Instructions for the task
The string "gidOf" appears in some lines of the entries that follow; copy each such line.

Collection entries:
---------------

/-- arrive, wait, bar and bmask on a barrier that the group may use (R180 to R183). arrive and bar wait for the warp's accesses, for
its latest arrival to complete, and for what their release waits for, and then record one arrival; wait and bar hold the warp until
the generation of its latest arrival is complete, and then go on, even where the group is no member any more. A barrier that the
group may not use, arrive, wait and bar of a group that is no member, and bmask during a generation are misuse, cause 0x16 (where
the mask would change nothing, the model's reading: log 70). -/
def Obligations.Barriers : Prop :=
  ∀ (h : Hdr) (cl : Bool) (a b : Operand) (k : Nat),
    let mine : State → Issue → Prop := fun s x => barNamed s x cl a = some k ∧ barMember s x k = true
    let held : Warp → State → Issue → Prop := fun w s x => barNamed s x cl a = some k ∧ here s x w ∧ w.barWait = some k
    let new : Warp → State → Issue → Prop := fun w s x => mine s x ∧ here s x w ∧ w.barWait ≠ some k
    let mark : Option Nat → State → Issue → State := fun o s x => s.modWarp x.w fun w => { w with barWait := o }
    let misuse : Issue → Trap := fun x => wholeTrap x 0x16 x.cur.pc 0 false
    Completes (.arrive h cl a)
        (fun s x => mine s x ∧ anyReq s x.w = false ∧ barArrived s x k = false ∧ releaseReady s x.w (barScope cl) = true)
        (fun s x => barArrive s x cl k)
    ∧ Waits (.arrive h cl a) (fun s x => mine s x ∧ (anyReq s x.w = true ∨ barArrived s x k = true)) .other
    ∧ (∀ s x, issued (.arrive h cl a) s = some x → mine s x → anyReq s x.w = false → barArrived s x k = false →
        releaseReady s x.w (barScope cl) = false →
        exec (.arrive h cl a) s = .next (holdAt (releaseBegin s x.w) x.w .other x.set))
    ∧ (∀ w : Warp, Completes (.wait h cl a) (fun s x => (mine s x ∨ held w s x) ∧ barWaiting s x k = false)
        (fun s x => mark none (barWaited s x k) x))
    ∧ (∀ (w : Warp) s x, issued (.wait h cl a) s = some x → (mine s x ∨ held w s x) → barWaiting s x k = true →
        exec (.wait h cl a) s = .next (holdAt (mark (some k) s x) x.w .bar x.set))
    ∧ (∀ w : Warp, Completes (.bar h cl a) (fun s x => held w s x ∧ barWaiting s x k = false)
        (fun s x => mark none (barWaited s x k) x))
    ∧ (∀ (w : Warp) s x, issued (.bar h cl a) s = some x → held w s x → barWaiting s x k = true →
        exec (.bar h cl a) s = .next (holdAt (mark (some k) s x) x.w .bar x.set))
    ∧ (∀ w : Warp, Waits (.bar h cl a) (fun s x => new w s x ∧ (anyReq s x.w = true ∨ barArrived s x k = true)) .bar)
    ∧ (∀ (w : Warp) s x, issued (.bar h cl a) s = some x → new w s x → anyReq s x.w = false → barArrived s x k = false →
        releaseReady s x.w (barScope cl) = false →
        exec (.bar h cl a) s = .next (holdAt (releaseBegin s x.w) x.w .bar x.set))
    ∧ (∀ w : Warp, Completes (.bar h cl a)
        (fun s x => new w s x ∧ anyReq s x.w = false ∧ barArrived s x k = false
          ∧ releaseReady s x.w (barScope cl) = true ∧ barWaiting (barArrive s x cl k) x k = false)
        (fun s x => mark none (barWaited (barArrive s x cl k) x k) x))
    ∧ (∀ (w : Warp) s x, issued (.bar h cl a) s = some x → new w s x → anyReq s x.w = false → barArrived s x k = false →
        releaseReady s x.w (barScope cl) = true → barWaiting (barArrive s x cl k) x k = true →
        exec (.bar h cl a) s = .next (holdAt (mark (some k) (barArrive s x cl k) x) x.w .bar x.set))
    ∧ (∀ g : Group, Completes (.bmask h cl a b)
        (fun s x => barNamed s x cl a = some k ∧ s.group? x.gid = some g ∧ (s.bar k).arrived = [] ∧ src32 s x b ≠ 0)
        (fun s _ => s.setBar k { s.bar k with
          members := if (s.bar k).members.contains g.gname then (s.bar k).members else (s.bar k).members ++ [g.gname] }))
    ∧ (∀ g : Group, Completes (.bmask h cl a b)
        (fun s x => barNamed s x cl a = some k ∧ s.group? x.gid = some g ∧ (s.bar k).arrived = [] ∧ src32 s x b = 0)
        (fun s _ => s.setBar k { s.bar k with
          members := (s.bar k).members.filter fun n => n != g.gname
          waits := (s.bar k).waits.filter fun e => e.group != g.gname }))
    ∧ TrapsWhole (.arrive h cl a) (fun s x => barNamed s x cl a = none) (fun _ x => misuse x)
    ∧ TrapsWhole (.wait h cl a) (fun s x => barNamed s x cl a = none) (fun _ x => misuse x)
    ∧ TrapsWhole (.bar h cl a) (fun s x => barNamed s x cl a = none) (fun _ x => misuse x)
    ∧ TrapsWhole (.bmask h cl a b) (fun s x => barNamed s x cl a = none) (fun _ x => misuse x)
    ∧ TrapsWhole (.arrive h cl a) (fun s x => barNamed s x cl a = some k ∧ barMember s x k = false) (fun _ x => misuse x)
    ∧ (∀ w : Warp,
        let apart : State → Issue → Prop := fun s x =>
          barNamed s x cl a = some k ∧ barMember s x k = false ∧ here s x w ∧ w.barWait ≠ some k
        TrapsWhole (.wait h cl a) apart (fun _ x => misuse x) ∧ TrapsWhole (.bar h cl a) apart (fun _ x => misuse x))
    ∧ TrapsWhole (.bmask h cl a b) (fun s x => barNamed s x cl a = some k ∧ (s.bar k).arrived ≠ []) (fun _ x => misuse x)
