-- ==== Sys2Proof/Laws/Front.lean ====
section
/-! SUPPORT. What the shared checks come to for an instruction that issues with nothing in its way. -/

namespace Sys2Proof.Machine

open Sys2Proof Claims

theorem maskOf_nil : maskOf [] = 0 := rfl

theorem lanesOf_zero : lanesOf 0 = [] := by decide

theorem and_not_zero (m : Mask) : m &&& ~~~(0 : Mask) = m := by
  show m &&& BitVec.allOnes 64 = m
  exact BitVec.and_allOnes

theorem eq_zero_of_lanesOf {m : Mask} (h : lanesOf m ≠ []) : m ≠ 0 := fun e => h (e ▸ lanesOf_zero)

/-- What `issued` says, in its parts. -/
theorem issued_parts {i : Instr} {s : State} {x : Issue} (h : issued i s = some x) :
    ∃ c w g, s.cur = some c ∧ s.warp? c.w = some w ∧ s.group? (gidOf c.w) = some g ∧ clear i s c w g = true ∧
      x = { cur := c, gid := gidOf c.w, set := c.set, allow := allowedIn i w c, exec := allowedIn i w c,
            scalar := (shape i).scalar, rep := w.rep.act, imm := (shape i).imm.getD 0 } := by
  unfold issued at h
  split at h
  · cases h
  · rename_i c hc
    split at h
    · rename_i w g hw hg
      split at h
      · rename_i hcl
        exact ⟨c, w, g, hc, hw, hg, hcl, (Option.some.inj h).symm⟩
      · cases h
    · cases h

/-- No parked lane stands at an address or below it. -/
theorem parkedBelow_zero {x : Warp} {pc : Addr} (h : ((List.range x.width).all fun l =>
      !((x.inState .ld) ||| (x.inState .fe)).getLsbD l || decide (pc.toNat < (x.vpc l).toNat)) = true) :
    parkedBelow x pc = 0 := by
  have : ((List.range x.width).filter fun l =>
      ((x.inState .ld) ||| (x.inState .fe)).getLsbD l && decide ((x.vpc l).toNat ≤ pc.toNat)) = [] := by
    rw [List.filter_eq_nil_iff]
    intro l hl
    have := List.all_eq_true.mp h l hl
    cases hb : ((x.inState .ld) ||| (x.inState .fe)).getLsbD l
    · simp
    · simp [hb] at this; simp; omega
  rw [parkedBelow, this, maskOf_nil]

/-- What `legal` says, in its parts. -/
theorem legal_parts {i : Instr} {c : Cur} {x : Warp} {g : Group} (h : legal i c x g = true) :
    i.wellFormed = true ∧ limitsOk i g x.width = true ∧ (needsSup i && !isSup c.w) = false
      ∧ (lanesOf (allowedIn i x c)).length ≠ 0 ∧ chanMisuse i g (shape i).scalar (lanesOf (allowedIn i x c)).length = false
      ∧ (isCross i && parkedBelow x c.pc != 0) = false := by
  simp only [legal, Bool.and_eq_true, bne_iff_ne, ne_eq, Bool.not_eq_true'] at h
  obtain ⟨⟨⟨⟨⟨hwf, hlim⟩, hsup⟩, hn⟩, hch⟩, hcr⟩ := h
  refine ⟨hwf, hlim, ?_, hn, hch, ?_⟩
  · revert hsup; cases needsSup i <;> cases isSup c.w <;> simp
  · cases hi : isCross i
    · rfl
    · rw [hi] at hcr
      simp [parkedBelow_zero (by simpa using hcr)]

/-- The checks let it through with all its lanes. -/
theorem front_of_issued {i : Instr} {s : State} {x : Issue} (h : issued i s = some x) :
    ∃ c, s.cur = some c ∧ front i s c = .go x 0 [] s ∧ x.exec ≠ 0 ∧ x.cur = c := by
  obtain ⟨c, w, g, hc, hw, hg, hcl, rfl⟩ := issued_parts h
  simp only [clear, Bool.and_eq_true, Bool.not_eq_true'] at hcl
  obtain ⟨⟨⟨⟨⟨⟨⟨hleg, hq⟩, hfull⟩, hreg⟩, hrd⟩, hpush⟩, hacq⟩, hpo⟩ := hcl
  obtain ⟨hwf, hlim, hsup, hn, hch, hcr⟩ := legal_parts hleg
  have hne : allowedIn i w c ≠ 0 := by
    intro e; apply hn; rw [e, lanesOf_zero]; rfl
  refine ⟨c, hc, ?_, hne, rfl⟩
  have hmet : marksMet i w (allowedIn i w c) = [] := by
    unfold marksMet
    cases hp : neverParks i with
    | true => rfl
    | false =>
      simp only [hp, Bool.false_or, List.all_eq_true, Bool.and_eq_true, Option.isNone_iff_eq_none] at hreg
      simp only [Bool.false_eq_true, if_false, List.filterMap_eq_nil_iff]
      intro l hl
      rw [(hreg l hl).1]; rfl
  have hwaits : ∀ l ∈ lanesOf (allowedIn i w c),
      (if neverParks i then [] else (namedRegs i w.width).filter fun n => inFlight s c.w n l) = [] := by
    intro l hl
    cases hp : neverParks i with
    | true => rfl
    | false =>
      simp only [hp, Bool.false_or, List.all_eq_true, Bool.and_eq_true, Bool.not_eq_true'] at hreg
      simp only [Bool.false_eq_true, if_false, List.filter_eq_nil_iff]
      intro n hn; simp [(hreg l hl).2 n hn]
  have hpark : ((lanesOf (allowedIn i w c)).filter fun l =>
      !(if neverParks i then [] else (namedRegs i w.width).filter fun n => inFlight s c.w n l).isEmpty) = [] := by
    rw [List.filter_eq_nil_iff]; intro l hl; rw [hwaits l hl]; simp
  have hx : (allowedIn i w c != 0) = true := by simpa using hne
  have hrdy : (matArgs i == none &&
      !chanReady i g (shape i).scalar (lanesOf (allowedIn i w c)).length) = false := by
    revert hrd
    cases hm : matArgs i <;> simp
  have hp : (((openReq s c.w && (chanFields i).any fun f => f.2.1)) || (acquirePending s c.w && touchesGroup i)) = false := by
    rw [hacq]
    revert hpush
    cases (chanFields i).any fun f => f.2.1 <;> simp
  unfold allowedIn at *
  unfold front
  simp only [hw, hg, hwf, hlim, hsup, hch, hcr, Bool.not_true, Bool.or_self, Bool.false_eq_true, if_false, Bool.and_false,
    beq_eq_false_iff_ne.mpr hn, hq, hfull, hmet, marksTaken, List.foldl_nil, List.map_nil, maskOf_nil, and_not_zero, hpark,
    List.isEmpty_nil, bne_self_eq_false, hrdy, hp, hpo, hx, Bool.true_and, beq_self_eq_true, if_true,
    BitVec.or_self]

/-- A full queue holds the warp. -/
theorem front_of_queueFull {i : Instr} {s : State} {c : Cur} {x : Warp} {g : Group} (hw : s.warp? c.w = some x)
    (hg : s.group? (gidOf c.w) = some g) (hl : legal i c x g = true) (hq : queueFull i x = true) :
    front i s c = .stop (holdAt s c.w .other c.set) := by
  obtain ⟨hwf, hlim, hsup, hn, hch, hcr⟩ := legal_parts hl
  unfold allowedIn at *
  unfold front
  simp only [hw, hg, hwf, hlim, hsup, hch, hcr, Bool.not_true, Bool.or_self, Bool.false_eq_true, if_false, Bool.and_false,
    beq_eq_false_iff_ne.mpr hn, hq, Bool.or_true, if_true]

/-- A meaning of an instruction that issues with nothing in its way: its body, closed. -/
theorem run_of_issued {i : Instr} {s : State} {x : Issue} (h : issued i s = some x) (body : Issue → State → Res) :
    run i s body = .next (close i x 0 [] s (body x s)) := by
  obtain ⟨c, hc, hf, hne, -⟩ := front_of_issued h
  have he : (x.exec == 0) = false := beq_eq_false_iff_ne.mpr hne
  simp only [run, hc, hf, he, Bool.false_eq_true, if_false]

/-- A body that is done: the issue set moves on. -/
theorem close_done (i : Instr) (x : Issue) (s t : State) : close i x 0 [] s (.done t) = passed i x t := rfl

theorem mapLanes_of_issued {i : Instr} {s : State} {x : Issue} (h : issued i s = some x)
    (f : DWord → DWord → DWord → DWord × Word) : mapLanes i s f = .next (passed i x (lanewise i f x s)) := by
  rw [mapLanes, run_of_issued h]; rfl

end Sys2Proof.Machine
end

---------------

Exercise output
    ∃ c w g, s.cur = some c ∧ s.warp? c.w = some w ∧ s.group? (gidOf c.w) = some g ∧ clear i s c w g = true ∧
      x = { cur := c, gid := gidOf c.w, set := c.set, allow := allowedIn i w c, exec := allowedIn i w c,
    (hg : s.group? (gidOf c.w) = some g) (hl : legal i c x g = true) (hq : queueFull i x = true) :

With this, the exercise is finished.